City in Oti Region, Ghana

Dambai is a city and the capital of the Oti Region of Ghana.

== Geography ==
=== Location ===
Dambai is the capital of the Oti Region. It is located on the eastern side of the Oti River, a tributary of the Volta Lake. It was declared the capital of the region which was carved out of the existing Volta Region. It was given the Legislative Instruments as capital by President Nana Akuffo Addo on 15 February 2019 after it was chosen to be the capital. It is located in the heart of the Savannah Accelerated Development Authority (SADA) area.

== Flora and fauna ==
The outskirts of Dambai contain wild animals such as lions and elephants, duikers, cobs, several marine and land snakes such as vipers, and pythons, and buffalo. Fish in the lake include tilapia, cat fish, Nile perch, electric fish, puff fish. There are several types of oysters and clams as well as several types of crocodiles including the Nile crocodile.

== Economy ==
The occupation of the inhabitants is farming and fishing on the River Oti with few inhabitants being employed by offices of the district assembly and teaching Education.

The town has a teachers' training school, Dambai College of Education, and several second cycle schools. In 2013, another teacher training school and a nursing school, Aim Professional Training College and Mon Reve Institute, were established.

The town has a number of senior high schools as well. They include Oti Senior High, Yabram Community Day Senior High and many others.

== Culture ==
Source:

Several tribes can be found in Dambai. The Nchumuru people are divided into 7 main clans: Kachenki, Susuro, Munkuri, Agyimbra, Abraman, Boyayi, and Wankanyaw. Other tribes are the Nawuri who can be identified into Njare, Kitare, Balai and Kabonwule clans and are mainly farmers and traders. The Kaachi, Addele, Akans, Ada, and Battor form other tribal groups in Dambai.

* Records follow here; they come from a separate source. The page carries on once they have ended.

-- ==== Sys2Proof/Certificates/Slice0/Obligations.lean ====
section
/-! DEFINITION. The statements about the machine, with the vocabulary they are written in. -/

namespace Sys2Proof.Machine.Claims

open Sys2Proof Sys2Proof.Machine

/-! ### Vocabulary -/

/-- A 64-bit result for data register `d` of slot `sl`, as it waits to land `lat` engine cycles after issue (R25, R50). -/
def resultOf (c : Core) (sl : Slot) (d : Reg) (v : Word) (lat : Nat) : Landing :=
  { due := c.csr.cyc + lat * divisor c sl, born := c.csr.cyc, src := sl, file := sl, isPred := false, reg := d.toNat
    bits := v.setWidth 2048, mask := mask64, tag := 0, dw := 0, arrival := false }

/-- The results in flight of an instruction that writes `d`; register 0 of the S file takes none (R68). -/
def lands (sl : Slot) (d : Reg) (v : Word) (lat : Nat) (c : Core) : List Landing :=
  if sl = .s ∧ d = 0 then [] else [resultOf c sl d v lat]

/-- A result for the bits `m` of predicate or lane mask `i`; index 0 takes none (R33, R55). -/
def predLands (sl : Slot) (i : Nat) (v m : Word) (lat : Nat) (c : Core) : List Landing :=
  if i = 0 then []
  else [{ due := c.csr.cyc + lat * divisor c sl, born := c.csr.cyc, src := sl, file := sl, isPred := true, reg := i
          bits := v.setWidth 2048, mask := m.setWidth 2048, tag := 0, dw := 0, arrival := false }]

/-- The state in which the results `ls` of the acting core are in flight and the registers `ms` of slot `sl` have been ended
by last-use marks; nothing else differs from `s`. -/
def delivered (sl : Slot) (ms : List Reg) (ls : Core → List Landing) (s : State) : State :=
  updCore (fun c => killMarks sl ms { c with pend := c.pend ++ ls c }) s

/-- Every core but the acting one is as before. -/
def othersKept (s t : State) : Prop := ∀ g, g ≠ s.cur → coreAt t g = coreAt s g

/-- A byte of the acting core's scratchpad. -/
def spByte (s : State) (a : Nat) : Byte := Memory.read (core s).sp.mem a

/-- The little-endian value of `n` scratchpad bytes as a bundle's slots see them (R51). -/
def seen (s : State) (a n : Nat) : Nat := leNat (Memory.readBytes (viewMem (core s)) a n)

/-- The `n` scratchpad bytes at `a` hold the little-endian value `v`; other bytes of granules that were not poisoned are as
before, and no granule that was touched is poisoned (R3, R63). -/
def storedAt (a n v : Nat) (s t : State) : Prop :=
  (∀ i < n, spByte t (a + i) = BitVec.ofNat 8 (v / 256 ^ i))
    ∧ (∀ b, (b < a ∨ a + n ≤ b) → Map.find? (core s).sp.poison (b / 64) = none → spByte t b = spByte s b)
    ∧ (∀ i < n, Map.find? (core t).sp.poison ((a + i) / 64) = none)

end Sys2Proof.Machine.Claims

open Sys2Proof hiding core
open Sys2Proof.Machine Sys2Proof.Machine.Claims

/-! ### The S slot: arithmetic, compares, predicates (R70 to R74) -/

/-- The two-operand instructions of the S slot: f(x, y) and the latency (R70). -/
def Sys2Proof.Machine.Claims.scalarOps : List ((Pred → Reg → Reg → Bool → Opnd → Instr) × (Word → Word → Word) × Nat) :=
  [(.add, fun x y => x + y, 1), (.sub, fun x y => x - y, 1), (.and, fun x y => x &&& y, 1), (.or, fun x y => x ||| y, 1),
   (.xor, fun x y => x ^^^ y, 1), (.andn, fun x y => x &&& ~~~y, 1), (.shl, fun x y => x <<< (fld y 0 6).toNat, 1),
   (.shr, fun x y => x >>> (fld y 0 6).toNat, 1), (.sra, fun x y => x.sshiftRight (fld y 0 6).toNat, 1),
   (.min, fun x y => if x.toInt ≤ y.toInt then x else y, 1), (.max, fun x y => if x.toInt ≤ y.toInt then y else x, 1),
   (.minu, fun x y => if x.toNat ≤ y.toNat then x else y, 1), (.maxu, fun x y => if x.toNat ≤ y.toNat then y else x, 1),
   (.mul, fun x y => x * y, 3), (.mulh, fun x y => BitVec.ofInt 64 (x.toInt * y.toInt / 2 ^ 64), 3),
   (.mulhu, fun x y => BitVec.ofNat 64 (x.toNat * y.toNat / 2 ^ 64), 3)]

/-- R70: with a true predicate and readable sources, each of the sixteen instructions completes, s[d] := f(s[a], opnd) lands
after its latency, the last-use marks take effect, and nothing else changes. With d = 0 nothing lands. R71: CLZ and POPC complete and give the number of leading zero bits, 64 for zero, and the number of one bits. -/
def Sys2Proof.Machine.Claims.ScalarArithmeticResults : Prop :=
  (∀ x ∈ scalarOps, ∀ (p : Pred) (d a : Reg) (la : Bool) (o : Opnd) (s : State) (u v : Word),
    predOn (core s) .s p = true → rdX (core s) .s a = .ok u → rdO (core s) .s o = .ok v →
    exec (x.1 p d a la o) s = .next (delivered .s (marksOf a la ++ markO o) (lands .s d (x.2.1 u v) x.2.2) s))
  ∧ (∀ (p : Pred) (d a : Reg) (la : Bool) (s : State) (u : Word),
    predOn (core s) .s p = true → rdX (core s) .s a = .ok u →
    (∃ n, exec (.clz p d a la) s = .next (delivered .s (marksOf a la) (lands .s d (BitVec.ofNat 64 n) 1) s)
      ∧ n ≤ 64 ∧ u.toNat < 2 ^ (64 - n) ∧ (n < 64 → 2 ^ (63 - n) ≤ u.toNat))
    ∧ exec (.popc p d a la) s
        = .next (delivered .s (marksOf a la)
            (lands .s d (BitVec.ofNat 64 ((List.range 64).filter (fun i => u.getLsbD i)).length) 1) s))

/-- The compares of the S slot with their tests (R72). -/
def Sys2Proof.Machine.Claims.scalarCompares :
    List ((Pred → BitVec 3 → Reg → Bool → Opnd → BitVec 2 → Instr) × (Word → Word → Bool)) :=
  [(.cmpeq, fun x y => decide (x = y)), (.cmpne, fun x y => decide (x ≠ y)), (.cmplt, fun x y => decide (x.toInt < y.toInt)),
   (.cmpge, fun x y => decide (y.toInt ≤ x.toInt)), (.cmpltu, fun x y => decide (x.toNat < y.toNat)),
   (.cmpgeu, fun x y => decide (y.toNat ≤ x.toNat))]

/-- The predicate logic of the S slot (R73). -/
def Sys2Proof.Machine.Claims.predicateOps :
    List ((Pred → BitVec 3 → BitVec 3 → BitVec 3 → Bool → Instr) × (Bool → Bool → Bool)) :=
  [(.pand, fun x y => x && y), (.por, fun x y => x || y), (.pxor, fun x y => x != y)]

/-- R72, R73, R74: the compares set f[d] plain, by AND and by OR with its old value, as mod selects; PAND, POR and PXOR
combine f[a] with f[b] XOR mod[0]; SEL takes s[a] when f[k] is true and s[b] when it is not. Each lands after one issue
cycle, and nothing else changes. -/
def Sys2Proof.Machine.Claims.ScalarPredicateResults : Prop :=
  (∀ x ∈ scalarCompares, ∀ (p : Pred) (d : BitVec 3) (a : Reg) (la : Bool) (o : Opnd) (m : BitVec 2) (s : State) (u v : Word),
    predOn (core s) .s p = true → rdX (core s) .s a = .ok u → rdO (core s) .s o = .ok v → m ≠ 3 →
    exec (x.1 p d a la o m) s = .next (delivered .s (marksOf a la ++ markO o)
      (predLands .s d.toNat (boolWord (if m = 0 then x.2 u v
        else if m = 1 then getP (core s) .s d.toNat != 0 && x.2 u v
        else getP (core s) .s d.toNat != 0 || x.2 u v)) 1 1) s))
  ∧ (∀ x ∈ predicateOps, ∀ (p : Pred) (d a b : BitVec 3) (n : Bool) (s : State),
    predOn (core s) .s p = true →
    exec (x.1 p d a b n) s = .next (delivered .s []
      (predLands .s d.toNat (boolWord (x.2 (getP (core s) .s a.toNat != 0) ((getP (core s) .s b.toNat != 0) != n))) 1 1) s))
  ∧ (∀ (p : Pred) (d : Reg) (k : BitVec 3) (a : Reg) (la : Bool) (b : Reg) (lb : Bool) (s : State) (u v : Word),
    predOn (core s) .s p = true → rdX (core s) .s a = .ok u → rdX (core s) .s b = .ok v →
    exec (.sel p d k a la b lb) s = .next (delivered .s (marksOf a la ++ marksOf b lb)
      (lands .s d (if getP (core s) .s k.toNat = 0 then v else u) 1) s))

/-! ### Scratchpad loads, stores and atomics (R75 to R80, R203) -/

/-- The value of `n` loaded bytes, sign-extended or zero-extended (R76). -/
def Sys2Proof.Machine.Claims.extended (n v : Nat) (sx : Bool) : Word :=
  if sx then (BitVec.ofNat (8 * n) v).signExtend 64 else BitVec.ofNat 64 v

/-- R75, R76, R203: where the checks of the address rule pass and no granule is poisoned, LDS and KLD complete; the bytes at
ea := (s[a] + opnd) mod 2^64, little-endian and extended, land after 4 engine cycles; memory is as before. -/
def Sys2Proof.Machine.Claims.ScratchpadLoadResults : Prop :=
  ∀ (p : Pred) (d a : Reg) (o : Opnd) (sx : Bool) (sz : BitVec 2) (s s1 : State) (u v : Word) (sl : Slot) (i : Instr)
    (ms : List Reg),
    ((∃ la, sl = .s ∧ i = .lds p d a la o sx sz ∧ ms = marksOf a la ++ markO o)
      ∨ (∃ w : CU, sl = w.slot ∧ i = .kld w p d a o sx sz ∧ ms = [])) →
    predOn (core s) sl p = true → rdX (core s) sl a = .ok u → rdO (core s) sl o = .ok v →
    checkLocal .sl .read (u + v).toNat (2 ^ sz.toNat) (2 ^ sz.toNat) s = .ok s1 →
    checkPoison (core s) (u + v).toNat (2 ^ sz.toNat) = .ok () →
    exec i s = .next (delivered sl ms
      (lands sl d (extended (2 ^ sz.toNat) (seen s (u + v).toNat (2 ^ sz.toNat)) sx) 4) s1)

/-- R75, R77, R203: where the checks of the address rule pass, STS and KST complete and the low bytes of the data register
stand at ea; every other scratchpad byte reads as before, no result is in flight, and every other core is as before. -/
def Sys2Proof.Machine.Claims.ScratchpadStoreResults : Prop :=
  ∀ (p : Pred) (d a : Reg) (o : Opnd) (sz : BitVec 2) (s s1 : State) (u v x : Word) (sl : Slot) (i : Instr),
    ((∃ la, sl = .s ∧ i = .sts p d a la o sz) ∨ (∃ w : CU, sl = w.slot ∧ i = .kst w p d a o sz)) →
    Memory.wf (core s).sp.mem = true →
    predOn (core s) sl p = true → rdX (core s) sl a = .ok u → rdO (core s) sl o = .ok v → rdX (core s) sl d = .ok x →
    checkLocal .sl .write (u + v).toNat (2 ^ sz.toNat) (2 ^ sz.toNat) s = .ok s1 →
    ∃ t, exec i s = .next t ∧ storedAt (u + v).toNat (2 ^ sz.toNat) x.toNat s t
      ∧ (core t).pend = (core s).pend ∧ othersKept s t ∧ t.dram = s.dram ∧ t.ctxs = s.ctxs

/-- R75 to R77, R203: the loads and the stores of the S and the copy slots, where the checks of the address rule pass. -/
def Obligations.ScratchpadAccessResults : Prop := ScratchpadLoadResults ∧ ScratchpadStoreResults

/-- The new value of an AMO of `w` bits (R78): the operation on the old value and the operand, both of that width. -/
def Sys2Proof.Machine.Claims.amoNew (op : BitVec 3) (w : Nat) (x y : BitVec w) : BitVec w :=
  match op.toNat with
  | 0 => x + y
  | 1 => x &&& y
  | 2 => x ||| y
  | 3 => x ^^^ y
  | 4 => y
  | 5 => if x.toInt ≤ y.toInt then x else y
  | 6 => if x.toInt ≤ y.toInt then y else x
  | _ => if x.toNat ≤ y.toNat then y else x

/-- R78, R79: where the checks pass, AMO and AMOCAS complete; the old value, zero-extended, lands in s[d] after 6 issue
cycles; AMO stores the new value, and AMOCAS stores s[b] when the old value equals s[d] in the operand width, and otherwise
leaves memory as it is. AMOCAS reads its sources in the order a, b, d, and the first that cannot be read faults. -/
def Obligations.AtomicResults : Prop :=
  (∀ (p : Pred) (d a : Reg) (la : Bool) (off : Word) (w : Bool) (op : BitVec 3) (s s1 : State) (u v : Word) (n : Nat),
    n = (if w then 4 else 8) → Memory.wf (core s).sp.mem = true →
    predOn (core s) .s p = true → rdX (core s) .s a = .ok u → rdX (core s) .s d = .ok v →
    checkLocal .sl .atomic (u + off).toNat n n s = .ok s1 → checkPoison (core s) (u + off).toNat n = .ok () →
    ∃ t, exec (.amo p d a la off w op) s = .next t
      ∧ (core t).pend = (core s).pend ++ lands .s d (BitVec.ofNat 64 (seen s (u + off).toNat n)) 6 (core s)
      ∧ storedAt (u + off).toNat n
          (amoNew op (8 * n) (BitVec.ofNat (8 * n) (seen s (u + off).toNat n)) (v.setWidth (8 * n))).toNat s t
      ∧ othersKept s t)
  ∧ (∀ (p : Pred) (d a : Reg) (la : Bool) (b : Reg) (lb w : Bool) (s s1 : State) (u v x : Word) (n : Nat),
    n = (if w then 4 else 8) → Memory.wf (core s).sp.mem = true →
    predOn (core s) .s p = true → rdX (core s) .s a = .ok u → rdX (core s) .s b = .ok v → rdX (core s) .s d = .ok x →
    checkLocal .sl .atomic u.toNat n n s = .ok s1 → checkPoison (core s) u.toNat n = .ok () →
    ∃ t, exec (.amocas p d a la b lb w) s = .next t
      ∧ (core t).pend = (core s).pend ++ lands .s d (BitVec.ofNat 64 (seen s u.toNat n)) 6 (core s)
      ∧ (if seen s u.toNat n = (x.setWidth (8 * n)).toNat then storedAt u.toNat n (v.setWidth (8 * n)).toNat s t
         else (core t).sp = (core s).sp)
      ∧ othersKept s t)
  ∧ (∀ (p : Pred) (d a : Reg) (la : Bool) (b : Reg) (lb w : Bool) (s : State) (e : Exc), predOn (core s) .s p = true →
    (rdX (core s) .s a = .error e ∨ ((∃ u, rdX (core s) .s a = .ok u) ∧ rdX (core s) .s b = .error e)
      ∨ ((∃ u, rdX (core s) .s a = .ok u) ∧ (∃ v, rdX (core s) .s b = .ok v) ∧ rdX (core s) .s d = .error e)) →
    exec (.amocas p d a la b lb w) s = .next (slotFault .s e s))

/-! ### Branches, calls and loops (R81 to R84, R288) -/

/-- A taken branch-class instruction may stand at PC: it is in no delay bundle, nor at the end of the top loop entry (R82, R84). -/
def Sys2Proof.Machine.Claims.branchFree (c : Core) : Prop := c.br = none ∧ ∀ e ∈ c.loops.head?, e.fin ≠ c.pc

The latter two groups monopolize the fishing industry on the Oti River. A litany of minor groups includes, the Kotokoli, Konkomba and the Basari who are farmers as well. Several Fulani pastoralist families are scatered in the Dambai-Njare wilderness.

The indigenous people observe the Kipor Day every 6 days. It is equivalent to the Jewish Sabbath: on this day no one is expected to go to farm or engage in activities deemed to be farming, and this is strictly enforced. Young people are placed on guard to arrest those who break this rule, who are made to pay fines of sheep or goat and liquor that are sacrificed to the ancestors.

There is also the Fofie day, which falls on Friday. There are a lot of sacrifices to ancestors.

The Dambai Nchumurus have one of the most elaborate dance forms. These are normally for funerals. Sukudai is a funeral dance for elders, particularly clan heads and famous hunters. There is also Mbofou for hunters when they kill big game. Nchuso, meaning water dance, is for the ordinary Nchumuru man or woman when they die. Atokoiatokoi is a dance for elderly women or headwomen of a clan.